──────── Record set

-- ==== Sys2Proof/Machine/State.lean ====
section
/-! DEFINITION. The state of the DW8, the reasons a step can stop, and the state right after reset. -/
namespace Sys2Proof.Machine

/-- Why a step can stop with a fault. -/
inductive Fault where
  /-- Raised by no meaning: every effect the spec gives the DW8 ends in a next state. Safe. -/
  | none
  deriving DecidableEq, Repr

/-- Why a command has no meaning. -/
inductive Refusal where
  /-- Raised by an arm of `exec` whose command is not modelled. Safe. -/
  | notModelled (mnemonic : String)
  deriving DecidableEq, Repr

/-- The whole unit. -/
structure State where
  /-- commands waiting, first in first out -/
  pending : List Instr := []
  /-- counter of free values drawn (the model's own field, log 3); DESIGN CHOICE 0 -/
  free : Nat := 0
  /-- device time, frames, samples -/
  clk : Clock := {}
  /-- the object store as a client reads it: rising keys index × 256 + subindex, no entry at its default -/
  obj : List (Nat × Val) := []
  /-- the object store as the unit uses it (R38, R41) -/
  force : List (Nat × Val) := []
  /-- result objects by index, each with its two buffers (R52); reset never published -/
  res : List (Nat × ResPair) := []
  /-- faults in force (R575) -/
  faults : List Flt := []
  acc : Access := {}
  mode : ModeMgr := {}
  gran : Granary := {}
  husk : Husk := {}
  therm : Therm := {}
  /-- health monitors HM0-HM63 -/
  mons : List (Nat × Monitor) := []
  st : Start := {}
  hal : Halur := {}
  sheaf : Sheaf := {}
  win : Winnow := {}
  obs : Observer := {}
  ctl : Control := {}
  net : Net := {}
  chaff : Chaff := {}
  fb : Feedback := {}
  io : Ports := {}
  gn : Gnss := {}
  tb : TimeB := {}
  pan : Panicle := {}
  mir : Mirror := {}
  can : Can := {}
  deriving DecidableEq, Repr

/-- The state right after reset. -/
def State.reset : State := {}

end Sys2Proof.Machine
end

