-- ==== Sys2Proof/Machine/Sheaf.lean ====
section
/-! DEFINITION. Sheaf: stream descriptors, clock slots, intake and alignment to the epoch (chapter 04). -/
namespace Sys2Proof.Machine

/-- Bindings that can deliver a kind, and its number of components (Table 4-2). -/
def kindBindings : Nat → List Nat
  | 0x01 => [1, 2, 3, 7] | 0x02 => [8, 7] | 0x03 => [5] | 0x04 => [7, 2] | 0x05 => [1, 2, 3, 7] | 0x06 => [1, 2, 4, 7]
  | 0x07 => [3, 4, 7] | 0x08 => [1, 2, 3, 7] | 0x09 => [1, 2, 7] | 0x0A => [5, 7] | 0x0B => [6, 7] | 0x0C => [6, 7, 8]
  | 0x0D => [2, 7] | _ => []
def kindSize : Nat → Nat
  | 0x01 | 0x07 => 3
  | 0x02 | 0x03 | 0x04 | 0x08 | 0x09 | 0x0D => 2
  | _ => 1

/-- Kinds fed by a sentence code (Table 15-1). -/
def sentenceKinds : Nat → List Nat
  | 0x01 | 0x02 => [0x01] | 0x04 | 0x05 => [0x05] | 0x06 => [0x06] | 0x07 => [0x08] | 0x08 => [0x09]
  | 0x0A => [0x01, 0x08] | _ => []
/-- Sentences without a time field bind only with slot FFh (R92). -/
def untimed (code : Nat) : Bool := 0x04 ≤ code && code ≤ 0x08

/-- The fields of a node can deliver a kind from field `first` on (R471). -/
def nodeDelivers (nodes : List Node) (kind addr : Nat) : Bool :=
  match nodes.find? (·.id == addr % 4096) with
  | none => false
  | some n =>
    let first := field addr 16 8
    if n.kind = 1 then (kind == 0x0A && first == 1) || (kind == 0x0B && first == 3)
    else if n.kind = 2 then
      (List.range (kindSize kind)).all fun k =>
        if kind == 0x01 && k < 2 then n.isInt (first + k) else n.isReal (first + k)
    else false

/-- R91 and R92 for one descriptor: can the stream be enabled? -/
def streamOk (gnss : Bool) (nodes : List Node) (kind binding addr slot : Nat) : Bool :=
  (kindBindings kind).contains binding &&
  (match binding with
    | 1 | 2 =>
      let code := field addr 8 8
      (sentenceKinds code).contains kind && slot != 0xFE && (!untimed code || slot == 0xFF)
    | 3 => gnss && slot == 0xFE && (match addr % 4 with
        | 0 => kind == 0x01 | 1 => kind == 0x05 | 2 => kind == 0x07 | _ => kind == 0x08)
    | 4 | 5 | 6 => slot == 0xFE
    | 7 => nodeDelivers nodes kind addr
    | 8 => slot == 0xFF
    | _ => false)

namespace State

/-- Value of a descriptor's subindex as a write would leave it. -/
def wouldU (s : State) (idx sub k n : Nat) : Nat := if sub = k then n else s.objU idx k

/-- Own rules of the stream descriptors 2400h-24FFh (R91, Table 4-4) and of the member's class (R114, in Winnow). A raw
field map of a type above 100b is refused. -/
def ruleStream (s : State) (_ : Path) (idx sub : Nat) (v : Val) : Verdict :=
  let n := v.asNat
  if 0x11 ≤ sub ∧ sub ≤ 0x13 then (if 4 < field n 28 3 then .refuse abValue s else .store)
  else if sub < 1 ∨ 5 < sub then .store
  else
    let w := fun k => s.wouldU idx sub k n
    if w 1 = 1 && !streamOk s.hasGnss (parseNodes (s.objD 0x4020 0)) (w 2) (w 3) (w 4) (w 5) then
      .refuse abValue (s.note 0x0208 [idx - 0x2400, w 2, w 3])
    else .store

/-! Time of validity (R92-R94). -/

def stream (s : State) (k : Nat) : Stream := tget {} s.sheaf.streams k
def setStream (s : State) (k : Nat) (x : Stream) : State :=
  { s with sheaf := { s.sheaf with streams := tset s.sheaf.streams k x } }
def slot (s : State) (k : Nat) : Slot := tget {} s.sheaf.slots k
def setSlot (s : State) (k : Nat) (x : Slot) : State :=
  { s with sheaf := { s.sheaf with slots := tset s.sheaf.slots k x } }

/-- Device time of a sample's validity, ns (R92, R94). A slot without a seed takes the sample's own observation
(R96): arrival less L. -/
def tov (s : State) (k slotNo : Nat) (x : Smp) : Rat :=
  if slotNo = 0xFE then x.stamp
  else if slotNo = 0xFF then (x.arrival : Rat) - s.cfgR (0x2400 + k) 6 * 1000000
  else
    let m := s.slot slotNo
    match m.t0 with
    | none => (x.arrival : Rat) - s.cfgR (0x2540 + slotNo) 1 * 1000000
    | some t0 => (x.stamp : Rat) + m.o + m.rho * ((x.stamp : Rat) - t0)

/-- The stream is enabled and its buffer begun under the descriptor in force. -/
def streamCfg (s : State) (k : Nat) : Option (Nat × Nat × Nat × Nat) :=
  if s.cfgB (0x2400 + k) 1 then
    some (s.cfgU (0x2400 + k) 2, s.cfgU (0x2400 + k) 3, s.cfgU (0x2400 + k) 4, s.cfgU (0x2400 + k) 5)
  else none

def periodNs (s : State) (k : Nat) : Rat := 1000000000 / s.cfgR (0x2400 + k) 7

/-! Intake (R13, chapter 04 "Bringing a stream to the epoch"). -/

/-- A sample that its source marks invalid: discarded, both bits set, counted. -/
def sheafInvalid (s : State) (k : Nat) : State :=
  (s.incU 0x2501 5).setStream k { s.stream k with disc := true, invalid := true }
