/-- One execution of a timer: state after, from IN, PT ms and Δ in 250 us (Table 16-4). -/
def timerStep (kind : Nat) (x : PSt) (inp : Bool) (pt delta : Nat) : PSt :=
  let m := x.m1.getD inp
  let rose := inp && !m
  let fell := !inp && m
  let top := 4 * pt
  let next := min (x.et + delta) top
  let x := { x with m1 := some inp }
  match kind with
  | 1 =>
    if !inp then { x with et := 0, q := false }
    else
      let et := if rose then 0 else next
      { x with et := et, q := decide (top ≤ et) }
  | 2 =>
    if inp then { x with et := 0, q := true }
    else
      let et := if fell then 0 else next
      { x with et := et, q := decide (et < top) }
  | _ =>
    if x.run then
      let on := decide (next < top)
      { x with et := if on || inp then next else 0, run := on, q := on }
    else if rose then { x with et := 0, run := true, q := true }
    else { x with et := if inp then x.et else 0, q := false }

/-- One execution of a counter: state after, its two outputs and saturation (Table 16-4). -/
def counterStep (kind : Nat) (x : PSt) (a b c d : Bool) (pv : Int) : PSt × Bool × Bool × Bool :=
  let rise := fun (m : Option Bool) (v : Bool) => v && !(m.getD v)
  let (cv, m1, m2) : Int × Option Bool × Option Bool :=
    match kind with
    | 4 => (if b then 0 else if rise x.m1 a then x.cv + 1 else x.cv, some a, x.m2)
    | 5 => (if b then pv else if rise x.m1 a then x.cv - 1 else x.cv, some a, x.m2)
    | _ =>
      let up := rise x.m1 a
      let dn := rise x.m2 b
      (if c then 0 else if d then pv else if up && !dn then x.cv + 1 else if dn && !up then x.cv - 1 else x.cv,
        some a, some b)
  let (lo, hi) := intLimits 4
  let w := if cv < lo then lo else if hi < cv then hi else cv
  let q1 := if kind = 5 then decide (w ≤ 0) else decide (pv ≤ w)
  ({ x with cv := w, m1 := m1, m2 := m2, q := q1 }, q1, decide (w ≤ 0), w != cv)

/-- The machine of one execution: values, instance states, sticky, index before which instructions are skipped. -/
structure Vm where
  vals : List Val
  sts : List PSt
  sticky : Bool
  skip : Nat
  deriving DecidableEq, Repr

/-- A variable as instructions read it: its forced value, else its own (R430). -/
def varVal (forced : List (Nat × Val)) (vals : List Val) (k : Nat) : Val :=
  match tfind forced k with
  | some v => v
  | none => nth (.u 0) vals k

/-- Write a result; a forced variable is left unchanged. -/
def Vm.put (m : Vm) (forced : List (Nat × Val)) (k : Nat) (v : Val) : Vm :=
  if k = 0xFFFF ∨ (tfind forced k).isSome then m else { m with vals := putNth m.vals k v }

/-- Execute instruction number `n` (R420). -/
def Vm.exec (p : Prog) (forced : List (Nat × Val)) (delta : Nat) (m : Vm) (n : Nat) (i : PIns) : Vm :=
  if n < m.skip then m else
  let arg := fun k => varVal forced m.vals (nth 0xFFFF i.args k)
  let has := fun k => nth 0xFFFF i.args k != 0xFFFF
  let boolAt := fun k => ((arg k).asNat != 0) != bit i.inv k
  let val := fun k => if p.argTy i k == some 1 then Val.u (b2n (boolAt k)) else arg k
  let res := fun k => nth 0xFFFF i.res k
  let ty := (p.argTy i 0).getD 0
  let out := fun (v : Val) => m.put forced (res 0) v
  let outB := fun (b : Bool) => m.put forced (res 0) (.u (b2n b))
  let outS := fun (v : Val × Bool) => { m.put forced (res 0) v.1 with sticky := m.sticky || v.2 }
  let k := p.instOf i
  let st : PSt := nth {} m.sts k
  match i.op with
  | 0x01 => out (val 0)
  | 0x02 => outB (!boolAt 0)
  | 0x03 => outB ((List.range 5).all fun j => !has j || boolAt j)
  | 0x04 => outB ((List.range 5).any fun j => has j && boolAt j)
  | 0x05 => outB (boolAt 0 != boolAt 1)
  | 0x06 | 0x07 | 0x08 | 0x09 | 0x0A | 0x0B => outB (cmpVal i.op (val 0).asRat (val 1).asRat)
  | 0x0C | 0x0D | 0x0E | 0x0F => outS (arith i.op ty (val 0) (val 1))
  | 0x10 => outS (absVal ty (val 0))
  | 0x11 => out (if (val 1).asRat < (val 0).asRat then val 1 else val 0)
  | 0x12 => out (if (val 0).asRat < (val 1).asRat then val 1 else val 0)
  | 0x13 =>
    let lo := if (val 1).asRat < (val 0).asRat then val 0 else val 1
    out (if (val 2).asRat < lo.asRat then val 2 else lo)
  | 0x14 => out (if boolAt 0 then val 2 else val 1)
  | 0x15 => outB (boolAt 0 || (!boolAt 1 && (varVal forced m.vals (res 0)).asNat != 0))
  | 0x16 => outB (!boolAt 1 && (boolAt 0 || (varVal forced m.vals (res 0)).asNat != 0))
  | 0x17 | 0x18 | 0x19 =>
    let st := timerStep (opKind i.op) st (boolAt 0) (val 1).asNat delta
    let m := { m with sts := putNth m.sts k st }
    (m.put forced (res 0) (.u (b2n st.q))).put forced (res 1) (.u (st.et / 4))
  | 0x1A | 0x1B =>
    let (st, q, _, sat) := counterStep (opKind i.op) st (boolAt 0) (boolAt 1) false false (val 2).asInt
    let m := { m with sts := putNth m.sts k st, sticky := m.sticky || sat }
    (m.put forced (res 0) (.u (b2n q))).put forced (res 1) (.i st.cv)
  | 0x1C =>
    let (st, qu, qd, sat) := counterStep 6 st (boolAt 0) (boolAt 1) (boolAt 2) (boolAt 3) (val 4).asInt
    let m := { m with sts := putNth m.sts k st, sticky := m.sticky || sat }
    ((m.put forced (res 0) (.u (b2n qu))).put forced (res 1) (.u (b2n qd))).put forced (res 2) (.i st.cv)
  | 0x1D | 0x1E =>
    let clk := boolAt 0
    let old := st.m1.getD clk
    let q := if i.op = 0x1D then clk && !old else !clk && old
    let m := { m with sts := putNth m.sts k { st with m1 := some clk, q := q } }
    m.put forced (res 0) (.u (b2n q))
  | 0x1F => if boolAt 0 then { m with skip := nth 0 i.args 1 } else m
  | _ => outS (convVal ty ((p.resTy i 0).getD 1) (val 0))

/-- Run the instructions once, in order (R414 item 3). -/
def Vm.run (p : Prog) (forced : List (Nat × Val)) (delta : Nat) (m : Vm) : Vm :=
  (p.ins.foldl (fun (x : Vm × Nat) i => (x.1.exec p forced delta x.2 i, x.2 + 1)) (m, 0)).1

/-! Restart, match, adoption, forces. -/

/-- Initial values of a program. -/
def Prog.inits (p : Prog) : List Val := p.vars.map fun v => rawVal v.ty v.init

/-- The key of an identifier with a type or kind. -/
def idKey (id k : Nat) : Nat := id * 256 + k

/-- Match a new program with the values and states of an old one (R428): what survives by identifier and type or kind;
a new instance takes its memories from its inputs. -/
def matchProg (new old : Prog) (vals : List Val) (sts : List PSt) : List Val × List PSt :=
  let find := fun (l : List Nat) (k : Nat) => (firstBad l fun _ x => x != k)
  let ov := old.vars.map fun v => idKey v.id v.ty
  let oi := old.insts.map fun x => idKey x.id x.kind
  (new.vars.map fun v => match find ov (idKey v.id v.ty) with
      | some k => nth (.u 0) vals k
      | none => rawVal v.ty v.init,
   new.insts.map fun x => match find oi (idKey x.id x.kind) with
      | some k => nth {} sts k
      | none => { m1 := none, m2 := none })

────────────────

Instructions for the task | Repeat verbatim the opening run of entries, ending with the line that contains "win : Winnow".

Response box |
-- ==== Sys2Proof/Machine/State.lean ====
section
/-! DEFINITION. The state of the DW8, the reasons a step can stop, and the state right after reset. -/
namespace Sys2Proof.Machine

/-- Why a step can stop with a fault. -/
inductive Fault where
  /-- Raised by no meaning: every effect the spec gives the DW8 ends in a next state. Safe. -/
  | none
  deriving DecidableEq, Repr

/-- Why a command has no meaning. -/
inductive Refusal where
  /-- Raised by an arm of `exec` whose command is not modelled. Safe. -/
  | notModelled (mnemonic : String)
  deriving DecidableEq, Repr

/-- The whole unit. -/
structure State where
  /-- commands waiting, first in first out -/
  pending : List Instr := []
  /-- counter of free values drawn (the model's own field, log 3); DESIGN CHOICE 0 -/
  free : Nat := 0
  /-- device time, frames, samples -/
  clk : Clock := {}
  /-- the object store as a client reads it: rising keys index × 256 + subindex, no entry at its default -/
  obj : List (Nat × Val) := []
  /-- the object store as the unit uses it (R38, R41) -/
  force : List (Nat × Val) := []
  /-- result objects by index, each with its two buffers (R52); reset never published -/
  res : List (Nat × ResPair) := []
  /-- faults in force (R575) -/
  faults : List Flt := []
  acc : Access := {}
  mode : ModeMgr := {}
  gran : Granary := {}
  husk : Husk := {}
  therm : Therm := {}
  /-- health monitors HM0-HM63 -/
  mons : List (Nat × Monitor) := []
  st : Start := {}
  hal : Halur := {}
  sheaf : Sheaf := {}
  win : Winnow := {}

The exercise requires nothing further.